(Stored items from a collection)
|---|
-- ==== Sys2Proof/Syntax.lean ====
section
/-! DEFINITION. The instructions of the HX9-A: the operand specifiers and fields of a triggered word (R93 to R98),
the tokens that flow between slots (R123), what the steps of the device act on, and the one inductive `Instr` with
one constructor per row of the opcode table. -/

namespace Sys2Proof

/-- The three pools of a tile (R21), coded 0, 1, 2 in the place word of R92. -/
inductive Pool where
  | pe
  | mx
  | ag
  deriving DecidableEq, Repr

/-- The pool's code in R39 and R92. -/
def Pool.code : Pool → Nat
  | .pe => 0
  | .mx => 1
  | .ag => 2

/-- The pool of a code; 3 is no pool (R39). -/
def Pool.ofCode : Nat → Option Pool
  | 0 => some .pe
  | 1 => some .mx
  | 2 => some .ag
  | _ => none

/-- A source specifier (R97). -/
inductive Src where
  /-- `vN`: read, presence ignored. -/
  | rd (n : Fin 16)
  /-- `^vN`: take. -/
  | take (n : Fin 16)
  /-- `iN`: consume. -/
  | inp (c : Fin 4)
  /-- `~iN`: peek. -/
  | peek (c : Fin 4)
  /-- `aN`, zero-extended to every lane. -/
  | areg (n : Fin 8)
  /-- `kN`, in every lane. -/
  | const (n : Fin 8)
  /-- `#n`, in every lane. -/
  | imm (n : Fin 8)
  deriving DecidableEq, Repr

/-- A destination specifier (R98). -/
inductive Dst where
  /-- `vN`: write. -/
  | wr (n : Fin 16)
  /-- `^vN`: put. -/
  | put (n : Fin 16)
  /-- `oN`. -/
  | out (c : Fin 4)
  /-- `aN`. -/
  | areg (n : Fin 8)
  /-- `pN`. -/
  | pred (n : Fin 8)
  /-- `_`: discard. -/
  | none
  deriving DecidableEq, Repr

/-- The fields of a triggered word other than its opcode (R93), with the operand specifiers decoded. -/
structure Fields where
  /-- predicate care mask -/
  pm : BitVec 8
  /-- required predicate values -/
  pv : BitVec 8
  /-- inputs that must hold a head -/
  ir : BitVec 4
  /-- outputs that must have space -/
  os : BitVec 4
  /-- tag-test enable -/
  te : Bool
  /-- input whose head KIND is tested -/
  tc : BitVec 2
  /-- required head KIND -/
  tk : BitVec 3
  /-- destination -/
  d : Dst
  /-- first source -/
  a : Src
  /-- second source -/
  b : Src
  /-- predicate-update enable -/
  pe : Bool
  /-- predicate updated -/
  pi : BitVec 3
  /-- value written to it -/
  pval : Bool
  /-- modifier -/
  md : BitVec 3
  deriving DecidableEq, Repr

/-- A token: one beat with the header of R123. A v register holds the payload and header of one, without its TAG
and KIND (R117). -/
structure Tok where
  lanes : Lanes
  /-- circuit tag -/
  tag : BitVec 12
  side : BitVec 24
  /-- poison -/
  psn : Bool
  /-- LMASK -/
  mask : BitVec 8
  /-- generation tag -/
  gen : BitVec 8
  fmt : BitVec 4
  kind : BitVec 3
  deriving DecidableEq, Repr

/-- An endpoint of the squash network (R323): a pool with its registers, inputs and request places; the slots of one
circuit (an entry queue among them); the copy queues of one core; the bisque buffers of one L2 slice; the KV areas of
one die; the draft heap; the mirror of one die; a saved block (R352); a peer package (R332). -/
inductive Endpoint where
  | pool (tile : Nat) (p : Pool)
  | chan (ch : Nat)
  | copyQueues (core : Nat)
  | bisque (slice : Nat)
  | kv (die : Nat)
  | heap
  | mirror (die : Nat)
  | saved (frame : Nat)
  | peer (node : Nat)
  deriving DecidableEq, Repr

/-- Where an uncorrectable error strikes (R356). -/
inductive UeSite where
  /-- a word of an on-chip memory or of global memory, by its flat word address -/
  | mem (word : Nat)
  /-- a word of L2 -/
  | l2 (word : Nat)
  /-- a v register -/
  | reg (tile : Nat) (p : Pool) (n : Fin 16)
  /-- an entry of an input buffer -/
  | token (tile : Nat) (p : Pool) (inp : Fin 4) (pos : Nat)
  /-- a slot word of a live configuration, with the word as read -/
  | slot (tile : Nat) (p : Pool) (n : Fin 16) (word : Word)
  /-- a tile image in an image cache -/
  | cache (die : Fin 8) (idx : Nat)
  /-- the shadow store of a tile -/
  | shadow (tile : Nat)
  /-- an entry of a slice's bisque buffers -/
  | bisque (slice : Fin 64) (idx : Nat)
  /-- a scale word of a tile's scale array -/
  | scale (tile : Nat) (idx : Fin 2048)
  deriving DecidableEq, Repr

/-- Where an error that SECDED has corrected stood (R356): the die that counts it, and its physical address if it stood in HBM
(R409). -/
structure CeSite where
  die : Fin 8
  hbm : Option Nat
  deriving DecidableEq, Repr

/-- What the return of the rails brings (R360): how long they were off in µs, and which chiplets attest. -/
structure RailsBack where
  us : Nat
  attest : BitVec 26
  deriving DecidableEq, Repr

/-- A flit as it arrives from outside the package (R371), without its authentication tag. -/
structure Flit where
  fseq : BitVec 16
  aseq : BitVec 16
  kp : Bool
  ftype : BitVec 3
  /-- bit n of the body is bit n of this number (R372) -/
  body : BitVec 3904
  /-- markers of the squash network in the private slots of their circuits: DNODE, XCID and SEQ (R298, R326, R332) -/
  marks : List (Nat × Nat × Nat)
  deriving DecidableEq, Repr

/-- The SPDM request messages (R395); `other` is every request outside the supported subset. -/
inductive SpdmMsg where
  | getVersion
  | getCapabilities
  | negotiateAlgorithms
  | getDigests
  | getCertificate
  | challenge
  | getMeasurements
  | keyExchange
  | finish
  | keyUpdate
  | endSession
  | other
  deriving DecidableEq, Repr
|---|
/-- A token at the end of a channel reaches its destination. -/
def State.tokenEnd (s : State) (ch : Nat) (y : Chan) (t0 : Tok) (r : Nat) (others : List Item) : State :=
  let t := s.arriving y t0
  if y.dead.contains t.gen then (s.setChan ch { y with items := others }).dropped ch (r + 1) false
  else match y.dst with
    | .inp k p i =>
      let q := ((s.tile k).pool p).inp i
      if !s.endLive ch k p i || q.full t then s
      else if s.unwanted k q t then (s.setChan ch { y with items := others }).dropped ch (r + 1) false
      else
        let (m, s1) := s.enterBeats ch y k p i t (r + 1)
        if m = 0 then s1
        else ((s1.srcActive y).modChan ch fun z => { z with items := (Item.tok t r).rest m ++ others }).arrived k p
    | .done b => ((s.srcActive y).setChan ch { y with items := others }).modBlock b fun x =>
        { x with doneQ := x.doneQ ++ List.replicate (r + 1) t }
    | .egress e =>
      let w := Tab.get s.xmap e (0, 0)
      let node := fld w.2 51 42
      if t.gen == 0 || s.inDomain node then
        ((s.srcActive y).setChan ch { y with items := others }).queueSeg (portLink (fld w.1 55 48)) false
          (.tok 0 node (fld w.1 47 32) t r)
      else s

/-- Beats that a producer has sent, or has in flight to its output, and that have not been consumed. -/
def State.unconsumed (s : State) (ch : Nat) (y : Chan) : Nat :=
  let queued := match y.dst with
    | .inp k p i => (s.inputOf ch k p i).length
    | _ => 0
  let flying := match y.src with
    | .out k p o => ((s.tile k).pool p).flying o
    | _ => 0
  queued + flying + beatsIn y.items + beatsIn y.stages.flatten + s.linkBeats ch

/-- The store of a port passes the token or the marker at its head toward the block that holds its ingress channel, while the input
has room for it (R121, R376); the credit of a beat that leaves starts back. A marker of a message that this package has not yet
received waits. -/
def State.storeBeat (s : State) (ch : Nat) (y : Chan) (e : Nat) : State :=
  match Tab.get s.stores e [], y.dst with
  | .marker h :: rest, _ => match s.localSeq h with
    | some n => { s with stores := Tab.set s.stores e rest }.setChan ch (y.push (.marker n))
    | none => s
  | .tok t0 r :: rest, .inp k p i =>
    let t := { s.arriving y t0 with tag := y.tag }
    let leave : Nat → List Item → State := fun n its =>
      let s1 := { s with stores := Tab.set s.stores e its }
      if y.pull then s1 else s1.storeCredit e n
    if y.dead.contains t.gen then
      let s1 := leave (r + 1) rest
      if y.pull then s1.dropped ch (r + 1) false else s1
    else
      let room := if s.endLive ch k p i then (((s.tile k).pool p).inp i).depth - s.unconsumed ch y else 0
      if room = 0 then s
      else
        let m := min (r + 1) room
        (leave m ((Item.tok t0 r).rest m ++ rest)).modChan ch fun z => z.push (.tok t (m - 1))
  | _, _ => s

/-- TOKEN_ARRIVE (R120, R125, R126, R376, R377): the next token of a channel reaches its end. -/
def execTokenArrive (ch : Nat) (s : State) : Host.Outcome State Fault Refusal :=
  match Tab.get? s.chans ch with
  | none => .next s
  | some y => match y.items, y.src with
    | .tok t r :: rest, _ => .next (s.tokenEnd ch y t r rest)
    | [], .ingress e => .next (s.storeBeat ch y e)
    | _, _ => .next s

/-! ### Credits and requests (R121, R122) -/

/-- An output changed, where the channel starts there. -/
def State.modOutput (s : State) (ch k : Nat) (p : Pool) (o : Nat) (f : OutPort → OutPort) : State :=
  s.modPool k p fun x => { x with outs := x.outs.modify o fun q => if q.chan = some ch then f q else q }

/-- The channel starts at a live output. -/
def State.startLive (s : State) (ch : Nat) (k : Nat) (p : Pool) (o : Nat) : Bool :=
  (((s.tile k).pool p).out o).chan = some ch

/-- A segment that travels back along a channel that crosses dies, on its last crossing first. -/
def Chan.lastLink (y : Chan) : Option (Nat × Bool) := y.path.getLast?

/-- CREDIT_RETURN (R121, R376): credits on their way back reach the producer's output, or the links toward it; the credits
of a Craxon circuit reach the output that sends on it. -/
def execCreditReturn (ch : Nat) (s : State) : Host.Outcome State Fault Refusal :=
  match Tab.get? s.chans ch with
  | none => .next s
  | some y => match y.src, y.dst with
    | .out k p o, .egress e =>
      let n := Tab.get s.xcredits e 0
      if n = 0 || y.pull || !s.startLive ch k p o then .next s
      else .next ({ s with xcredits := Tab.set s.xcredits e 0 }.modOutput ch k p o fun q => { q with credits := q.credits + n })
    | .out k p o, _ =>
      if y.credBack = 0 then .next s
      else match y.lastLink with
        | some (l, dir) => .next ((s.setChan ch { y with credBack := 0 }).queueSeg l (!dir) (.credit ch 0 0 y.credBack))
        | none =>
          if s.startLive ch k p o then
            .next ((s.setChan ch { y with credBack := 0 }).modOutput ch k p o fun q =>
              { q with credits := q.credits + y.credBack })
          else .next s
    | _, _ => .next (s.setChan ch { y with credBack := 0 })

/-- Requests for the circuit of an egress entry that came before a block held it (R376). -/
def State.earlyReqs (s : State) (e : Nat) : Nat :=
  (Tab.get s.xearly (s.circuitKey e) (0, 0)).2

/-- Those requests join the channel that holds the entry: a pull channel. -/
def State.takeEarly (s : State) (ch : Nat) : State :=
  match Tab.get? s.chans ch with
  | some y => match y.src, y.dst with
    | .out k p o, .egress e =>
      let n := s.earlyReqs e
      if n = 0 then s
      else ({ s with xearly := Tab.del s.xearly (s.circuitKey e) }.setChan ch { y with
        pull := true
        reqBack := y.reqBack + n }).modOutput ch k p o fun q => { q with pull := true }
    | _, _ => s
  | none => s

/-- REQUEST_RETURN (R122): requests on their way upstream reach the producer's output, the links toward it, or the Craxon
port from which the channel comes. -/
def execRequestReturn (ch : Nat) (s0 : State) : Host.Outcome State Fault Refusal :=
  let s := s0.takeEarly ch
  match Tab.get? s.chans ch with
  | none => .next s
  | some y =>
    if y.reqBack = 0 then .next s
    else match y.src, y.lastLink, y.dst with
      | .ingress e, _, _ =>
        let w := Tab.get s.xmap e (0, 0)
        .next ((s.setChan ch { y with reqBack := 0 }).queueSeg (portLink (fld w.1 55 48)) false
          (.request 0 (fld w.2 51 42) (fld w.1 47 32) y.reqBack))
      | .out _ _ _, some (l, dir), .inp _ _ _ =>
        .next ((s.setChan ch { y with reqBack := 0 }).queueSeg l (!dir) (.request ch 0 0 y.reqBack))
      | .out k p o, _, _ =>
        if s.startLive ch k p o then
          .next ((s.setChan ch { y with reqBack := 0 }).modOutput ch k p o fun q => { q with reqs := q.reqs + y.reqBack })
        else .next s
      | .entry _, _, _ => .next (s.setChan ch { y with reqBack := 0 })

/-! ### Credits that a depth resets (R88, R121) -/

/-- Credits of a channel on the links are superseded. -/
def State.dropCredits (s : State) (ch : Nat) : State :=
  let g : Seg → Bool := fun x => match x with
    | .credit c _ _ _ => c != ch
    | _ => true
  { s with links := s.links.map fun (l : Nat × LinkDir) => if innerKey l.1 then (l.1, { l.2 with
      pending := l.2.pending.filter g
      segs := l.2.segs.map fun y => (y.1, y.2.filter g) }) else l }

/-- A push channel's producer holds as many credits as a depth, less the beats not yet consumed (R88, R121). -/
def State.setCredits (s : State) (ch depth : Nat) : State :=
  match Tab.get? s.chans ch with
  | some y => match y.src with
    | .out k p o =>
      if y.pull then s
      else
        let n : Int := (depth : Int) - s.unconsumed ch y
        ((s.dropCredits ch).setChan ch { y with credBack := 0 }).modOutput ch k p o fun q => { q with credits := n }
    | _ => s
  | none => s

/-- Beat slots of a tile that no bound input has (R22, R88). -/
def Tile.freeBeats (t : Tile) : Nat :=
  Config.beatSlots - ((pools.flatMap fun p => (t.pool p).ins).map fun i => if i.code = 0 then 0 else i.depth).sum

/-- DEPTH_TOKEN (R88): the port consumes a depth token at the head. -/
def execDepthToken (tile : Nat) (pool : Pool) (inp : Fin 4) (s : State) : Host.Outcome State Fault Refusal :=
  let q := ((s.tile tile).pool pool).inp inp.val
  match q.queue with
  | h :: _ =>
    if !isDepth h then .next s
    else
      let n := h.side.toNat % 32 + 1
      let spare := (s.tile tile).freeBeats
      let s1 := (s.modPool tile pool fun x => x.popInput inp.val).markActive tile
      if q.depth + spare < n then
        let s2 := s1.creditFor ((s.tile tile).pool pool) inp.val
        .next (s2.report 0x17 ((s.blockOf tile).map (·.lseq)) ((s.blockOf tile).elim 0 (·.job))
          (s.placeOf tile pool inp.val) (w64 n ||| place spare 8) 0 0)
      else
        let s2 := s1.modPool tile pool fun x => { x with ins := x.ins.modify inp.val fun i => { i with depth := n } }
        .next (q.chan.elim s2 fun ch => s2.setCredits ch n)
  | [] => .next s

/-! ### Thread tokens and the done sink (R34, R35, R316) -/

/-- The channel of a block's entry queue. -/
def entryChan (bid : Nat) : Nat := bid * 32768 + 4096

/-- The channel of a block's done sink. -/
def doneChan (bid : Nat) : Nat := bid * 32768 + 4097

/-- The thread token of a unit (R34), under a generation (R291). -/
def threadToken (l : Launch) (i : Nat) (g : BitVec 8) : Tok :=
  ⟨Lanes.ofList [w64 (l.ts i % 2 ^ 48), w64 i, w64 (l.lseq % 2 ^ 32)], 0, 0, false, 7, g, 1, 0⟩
|---|
- [Problem]: Every line above that contains the word "opcode" should be reported.

- [Solution to the problem]:
one constructor per row of the opcode table. -/
/-- The fields of a triggered word other than its opcode (R93), with the operand specifiers decoded. -/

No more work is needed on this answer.